Not literally the best, but retargetable algorithms are on the far end of the spectrum of "fully specialized" to "fully general", and I expect most tasks we train AIs to do to have heuristics that enable solving the tasks much faster than "fully general" algorithms, so there's decently strong pressure to be towards the "specialized" side.
I also think that heuristics are going to be closer to multiplicative speed ups than additive, so it's going to be closer to "general algorithms just can't compete" than "it's just a little worse". E.g. random search is terrible compared to anything using exploiting non-trivial structure (random sorting vs quicksort is, I think a representative example, where you can go from exp -> pseudolinear if you are specialized to your domain).
One of the main reasons I expect this to not work is because optimization algorithms that are the best at optimizing some objective given a fixed compute budget seem like they basically can't be generally-retargetable. E.g. if you consider something like stockfish, it's a combination of search (which is retargetable), sped up by a series of very specialized heuristics that only work for winning. If you wanted to retarget stockfish to "maximize the max number of pawns you ever have" you had, you would not be able to use [specialized for telling whether a move is likely going to win the game] heuristics to speed up your search for moves.

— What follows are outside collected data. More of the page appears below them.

-- ==== Sys2Proof/WellFormed.lean ====
section
/-! DEFINITION. Which instruction terms stand for a legal command word (30_encoding.md R71, R75). The operand types
already hold the legal values of every form but `N`, whose bound is a number and not a width. -/

namespace Sys2Proof

/-- The largest status-register number (10_state.md R29). -/
def lastStatusReg : Nat := 10

/-- The operand is one of the legal values of the command's form (30_encoding.md R71). -/
def Instr.wf : Instr → Bool
  | .nop => true
  | .rdsr n => decide (n.toNat ≤ lastStatusReg)
  | .srst => true
  | .b58Init _ => true
  | .b58Push _ => true
  | .b58Fin => true
  | .b58Pop => true
  | .rgpInit _ => true
  | .rgpPush8 _ => true
  | .rgpPush5 _ => true
  | .rgpFlush _ => true
  | .pckInit => true
  | .pckPfx _ => true
  | .pckGrp _ => true
  | .pckRdsym _ => true
  | .pckVerify => true

end Sys2Proof
end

A more extreme example is the entire endgame table is useless for you, and you have to recompute the entire thing probably.
Something like [the strategy stealing assumption](https://ai-alignment.com/the-strategy-stealing-assumption-a26b8b1ed334) is needed to even obtain the existence of a set of heuristics just as good for speeding up search for moves that "maximize the max number of pawns you ever have" compared to [telling whether a move will win the game]. Actually finding that set of heuristics is probably going to require an entirely parallel learning process.
This also implies that even if your AI has the concept of "human values" in its ontology, you still have to do a bunch of work to get an AI that can actuallly estimate the long-run consequences of any action on "human values", or else it won't be competitive with AIs that have more specialized optimization algorithms.
yes, you would need the catastrophe detector to be reasonably robust. Although I think it's fine if e.g. you have at least 1/million chance of catching any particular catastrophe.
I think there is a gap, but that the gap is probably not that bad (for "worst case" tail risk estimation). That is maybe because I think being able to do estimation through a single forward pass is likely already to be very hard, and to require being able to do "abstractions" over the concepts being manipulated by the forward pass. CoT seems like it will require vaguely similar struction of a qualitatively similar kind.